-- ==== Sys2Proof/Machine/Playback.lean ====
section
/-! DEFINITION. The playback unit: channel records, descriptors, the cache, the pending fetches, refills,
the byte taken at each exchange frame start, PLAY and STOP (Chapter 9). -/

namespace Sys2Proof.Machine

open Sys2Proof

/-- The record of channel `k`. -/
def Part.channel (s : Part) (k : Channel) : ChannelRecord := s.play.channels.get k

/-- Replace the record of channel `k`. -/
def Part.setChannel (s : Part) (k : Channel) (c : ChannelRecord) : Part :=
  { s with play := { s.play with channels := s.play.channels.set k c } }

/-- Replace the list of pending fetches. -/
def Part.setFetches (s : Part) (fs : List Fetch) : Part :=
  { s with play := { s.play with fetches := fs } }

/-- Replace the cache. -/
def Part.setCache (s : Part) (cache : List CacheEntry) : Part :=
  { s with play := { s.play with cache := cache } }

/-! ### Directory records (R138, R139) -/

/-- The strapped memory size in bytes (R139); 0 for NONE. -/
def MemSize.bytes : MemSize → Nat
  | .none => 0
  | .mib1 => 0x100000
  | .mib4 => 0x400000
  | .mib16 => 0x1000000

/-- The mode byte of a directory record (R138). -/
def patternModeOf (b : Byte) : Option PatternMode :=
  if b = 0 then some .once else if b = 1 then some .loop else none

/-- The descriptor of a directory record, when the record is valid for the memory size (R138, R139). -/
def descriptorOf (size : MemSize) (record : List Byte) : Option Descriptor :=
  match record with
  | mark :: mode :: filler :: reserved :: s2 :: s1 :: s0 :: l2 :: l1 :: l0 :: o2 :: o1 :: o0 :: _ =>
    match patternModeOf mode with
    | none => none
    | some m =>
      let start := addr s2 s1 s0
      let length := addr l2 l1 l0
      let loopOffset := addr o2 o1 o0
      if mark = 0x5C ∧ reserved = 0 ∧ 1 ≤ length.toNat ∧ loopOffset.toNat < length.toNat
          ∧ start.toNat + length.toNat ≤ size.bytes then
        some ⟨m, filler, start, length, loopOffset⟩
      else none
  | _ => none

/-! ### Halts and priming (R147, R154) -/

/-- A halt: HALTED with a reason and an empty queue; the rest is kept (R154). -/
def ChannelRecord.halt (c : ChannelRecord) (r : HaltReason) : ChannelRecord :=
  { c with state := .halted r, queue := [] }

/-- The channel copies a descriptor and enters PRIMING at the pattern's beginning (R143, R147). -/
def ChannelRecord.prime (c : ChannelRecord) (d : Descriptor) : ChannelRecord :=
  { c with
    state := .priming
    desc := some d
    rest := d.filler
    nextFetch := 0
    position := 0
    queue := [] }

/-- Channel `k` halts and its PLAYBACK notice is raised (R154, R155). -/
def Part.haltWithNotice (s : Part) (k : Channel) (r : HaltReason) : Part :=
  let c := (s.channel k).halt r
  (s.setChannel k c).raise (.playback k (.halted r) c.pattern s.frameNumber)

/-! ### The byte taken at an exchange frame start (R152, R153) -/

/-- The byte the channel yields when it is taken from (R152). -/
def ChannelRecord.yield (c : ChannelRecord) : Byte :=
  match c.state, c.queue with
  | .playing, b :: _ => b
  | _, _ => c.rest

/-- The play position and state after a head byte was yielded (R153). -/
def ChannelRecord.advance (c : ChannelRecord) : ChannelRecord :=
  match c.desc with
  | none => { c with position := c.position + 1 }
  | some d =>
    if c.position + 1 = d.length.toNat then
      match d.mode with
      | .once => { c with position := d.length.toNat, state := .ended }
      | .loop => { c with position := d.loopOffset.toNat }
    else { c with position := c.position + 1 }

/-- The record after its byte was taken: the head leaves the queue and the play position advances, or an
underrun is counted, or nothing happens (R152). -/
def ChannelRecord.taken (c : ChannelRecord) : ChannelRecord :=
  match c.state, c.queue with
  | .playing, _ :: rest => { c with queue := rest }.advance
  | .playing, [] => { c with underruns := c.underruns + 1 }
  | _, _ => c

/-- The taking ends a ONCE pattern (R153). -/
def ChannelRecord.ends (c : ChannelRecord) : Bool :=
  c.state == .playing && c.taken.state == .ended

/-- The byte taking at channel `k`, with the PLAYBACK notice of an ending (R152, R155). -/
def Part.takeByte (s : Part) (k : Channel) : Part :=
  let c := s.channel k
  let s' := s.setChannel k c.taken
  if c.ends then s'.raise (.playback k .ended c.pattern s.frameNumber) else s'

/-! ### Pending fetches (R146) -/

/-- Channel `k` leaves the waiting set of every fetch but one for `except`; a fetch awaiting issue that it
leaves with no waiter goes (R146). -/
def leaveFetches (fs : List Fetch) (k : Channel) (except : Option Pattern) : List Fetch :=
  fs.filterMap fun f =>
    if f.waiters.contains k && some f.pattern != except then
      let f' := { f with waiters := f.waiters.filter fun j => j != k }
      if f'.waiters.isEmpty && f.progress == .awaitingIssue then none else some f'
    else some f

/-- Channel `k` joins the pending fetch for `n`, or a fetch for `n` is created at the tail (R146). -/
def joinFetch (fs : List Fetch) (k : Channel) (n : Pattern) : List Fetch :=
  if fs.any fun f => f.pattern == n then
    fs.map fun f =>
      if f.pattern == n && !f.waiters.contains k then { f with waiters := f.waiters ++ [k] } else f
  else fs ++ [⟨n, [k], .awaitingIssue⟩]

/-! ### PLAY and STOP (R141 to R143) -/

/-- The state field of a PLAY or STOP reply, with the channel (R130). -/
def Part.channelFields (s : Part) (k : Channel) : List Byte := [byteOf k.val, (s.channel k).state.code]

/-- The record at an accepted PLAY of pattern `n`, before the cache is looked up (R143). -/
def ChannelRecord.begin (c : ChannelRecord) (n : Pattern) : ChannelRecord :=
  { c with
    state := .loading
    pattern := some n
    desc := none
    nextFetch := 0
    position := 0
    queue := []
    epoch := c.epoch + 1 }

/-- The descriptor the cache holds for a pattern (R145). -/
def PlaybackUnit.cached (u : PlaybackUnit) (n : Pattern) : Option Descriptor :=
  (u.cache.find? fun e => e.pattern == n).map CacheEntry.desc

/-- The cache with the entry for `n` moved to the front (R145). -/
def touchCache (cache : List CacheEntry) (n : Pattern) : List CacheEntry :=
  (cache.filter fun e => e.pattern == n) ++ cache.filter fun e => e.pattern != n

/-- An accepted PLAY of channel `k` with pattern `n` (R143): PRIMING on a hit, LOADING on a miss. -/
def Part.startPlay (s : Part) (k : Channel) (n : Pattern) : Part :=
  let c := (s.channel k).begin n
  match s.play.cached n with
  | some d =>
    ((s.setChannel k (c.prime d)).setCache (touchCache s.play.cache n)).setFetches
      (leaveFetches s.play.fetches k none)
  | none =>
    (s.setChannel k c).setFetches (joinFetch (leaveFetches s.play.fetches k (some n)) k n)

/-- PLAY: the checks of R141 in their order, then R143. -/
def actPlay (p : Port) (fields : List Byte) (s : Part) : Answer :=
  match fields with
  | [kb, nb] =>
    match channelOf kb with
    | none => s.refuse .badChannel [kb, 0xFF]
    | some k =>
      if s.claims.holder (.channel k) ≠ some p then s.refuse .notHolder (s.channelFields k)
      else
        match patternOf nb with
        | none => s.refuse .badPattern (s.channelFields k)
        | some n =>
          if s.mem.size = .none then s.refuse .noMemory (s.channelFields k)
          else (s.startPlay k n).accept ((s.startPlay k n).channelFields k)
  | _ => s.refuse .badLength [0, 0xFF]

/-- An accepted STOP of channel `k` (R142). -/
def Part.stopChannel (s : Part) (k : Channel) : Part :=
  let c := s.channel k
  (s.setChannel k ({ c with epoch := c.epoch + 1 }.halt .stopped)).setFetches
    (leaveFetches s.play.fetches k none)

/-- STOP (R142). -/
def actStop (p : Port) (fields : List Byte) (s : Part) : Answer :=
  match fields with
  | [kb] =>
    match channelOf kb with
    | none => s.refuse .badChannel [kb, 0xFF]
    | some k =>
      if s.claims.holder (.channel k) ≠ some p then s.refuse .notHolder (s.channelFields k)
      else (s.stopChannel k).accept ((s.stopChannel k).channelFields k)
  | _ => s.refuse .badLength [0, 0xFF]

/-! ### Fetch completion (R145, R147) -/

/-- The cache after a descriptor for `n` is installed: the least recently used of four goes (R145). -/
def installed (cache : List CacheEntry) (n : Pattern) (d : Descriptor) : List CacheEntry :=
  ⟨n, d⟩ :: cache.take 3

/-- The channels waiting on the fetch for `n`, in ascending order. -/
def PlaybackUnit.waitersOf (u : PlaybackUnit) (n : Pattern) : List Channel :=
  allChannels.filter fun k => u.fetches.any fun f => f.pattern == n && f.waiters.contains k

/-- The completion of the descriptor fetch for `n` (R147). -/
def Part.fetchCompleted (s : Part) (n : Pattern) (record : List Byte) : Part :=
  let waiting := s.play.waitersOf n
  let s' := s.setFetches (s.play.fetches.filter fun f => f.pattern != n)
  match descriptorOf s.mem.size record with
  | some d =>
    waiting.foldl (fun s k => s.setChannel k ((s.channel k).prime d))
      (s'.setCache (installed s.play.cache n d))
  | none => waiting.foldl (fun s k => s.haltWithNotice k .badPattern) s'

/-! ### Refills (R148 to R151) -/

/-- A refill request stands (R148). -/
def ChannelRecord.wantsRefill (c : ChannelRecord) : Bool :=
  (c.state == .priming || c.state == .playing) && c.queue.length + c.inFlight ≤ 16 &&
    match c.desc with
    | none => false
    | some d =>
      match d.mode with
      | .loop => true
      | .once => c.nextFetch < d.length.toNat

/-- The address of the next refill burst (R149). -/
def refillAddress (c : ChannelRecord) (d : Descriptor) : Addr := d.start + BitVec.ofNat 24 c.nextFetch

/-- The size of the next refill burst: at most 16, to the pattern's end, to the next page (R149). -/
def refillSize (c : ChannelRecord) (d : Descriptor) : Nat :=
  min (min 16 (d.length.toNat - c.nextFetch)) (256 - (refillAddress c d).toNat % 256)

/-- The next fetch offset after a burst of `size` bytes: it goes back to the loop offset at the end of a
LOOP pattern (R149). -/
def nextOffset (c : ChannelRecord) (d : Descriptor) (size : Nat) : Nat :=
  match d.mode with
  | .once => c.nextFetch + size
  | .loop =>
    if c.nextFetch + size = d.length.toNat then d.loopOffset.toNat else c.nextFetch + size

/-- The record at the issue of its refill burst (R149). -/
def ChannelRecord.issued (c : ChannelRecord) (d : Descriptor) : ChannelRecord :=
  { c with inFlight := refillSize c d, nextFetch := nextOffset c d (refillSize c d) }

/-- The channel has been brought to its priming level (R151). -/
def ChannelRecord.primedEnough (c : ChannelRecord) : Bool :=
  16 ≤ c.queue.length ||
    match c.desc with
    | some d => d.mode == .once && d.length.toNat < 16 && c.nextFetch == d.length.toNat
    | none => false

/-- The record after the completion of a refill burst of epoch `e`: delivered when the epoch is current and
the channel is PRIMING or PLAYING, else discarded; a delivery may end priming (R150, R151). -/
def ChannelRecord.refilled (c : ChannelRecord) (e : Half) (bytes : List Byte) : ChannelRecord :=
  let c0 := { c with inFlight := 0 }
  if e = c.epoch ∧ (c.state = .priming ∨ c.state = .playing) then
    let c1 := { c0 with queue := c0.queue ++ bytes }
    if c1.state = .priming ∧ c1.primedEnough then { c1 with state := .playing } else c1
  else c0

end Sys2Proof.Machine
end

> _WHAT YOU SHOULD DO_
In the listing above, find the line with "def patternModeOf (b" and the line with "from (R152). -/", then reproduce both and every line between them exactly.

> _RESULT FOR THIS TASK_
def patternModeOf (b : Byte) : Option PatternMode :=
  if b = 0 then some .once else if b = 1 then some .loop else none

/-- The descriptor of a directory record, when the record is valid for the memory size (R138, R139). -/
def descriptorOf (size : MemSize) (record : List Byte) : Option Descriptor :=
  match record with
  | mark :: mode :: filler :: reserved :: s2 :: s1 :: s0 :: l2 :: l1 :: l0 :: o2 :: o1 :: o0 :: _ =>
    match patternModeOf mode with
    | none => none
    | some m =>
      let start := addr s2 s1 s0
      let length := addr l2 l1 l0
      let loopOffset := addr o2 o1 o0
      if mark = 0x5C ∧ reserved = 0 ∧ 1 ≤ length.toNat ∧ loopOffset.toNat < length.toNat
          ∧ start.toNat + length.toNat ≤ size.bytes then
        some ⟨m, filler, start, length, loopOffset⟩
      else none
  | _ => none

/-! ### Halts and priming (R147, R154) -/

/-- A halt: HALTED with a reason and an empty queue; the rest is kept (R154). -/
def ChannelRecord.halt (c : ChannelRecord) (r : HaltReason) : ChannelRecord :=
  { c with state := .halted r, queue := [] }

/-- The channel copies a descriptor and enters PRIMING at the pattern's beginning (R143, R147). -/
def ChannelRecord.prime (c : ChannelRecord) (d : Descriptor) : ChannelRecord :=
  { c with
    state := .priming
    desc := some d
    rest := d.filler
    nextFetch := 0
    position := 0
    queue := [] }

/-- Channel `k` halts and its PLAYBACK notice is raised (R154, R155). -/
def Part.haltWithNotice (s : Part) (k : Channel) (r : HaltReason) : Part :=
  let c := (s.channel k).halt r
  (s.setChannel k c).raise (.playback k (.halted r) c.pattern s.frameNumber)

/-! ### The byte taken at an exchange frame start (R152, R153) -/

/-- The byte the channel yields when it is taken from (R152). -/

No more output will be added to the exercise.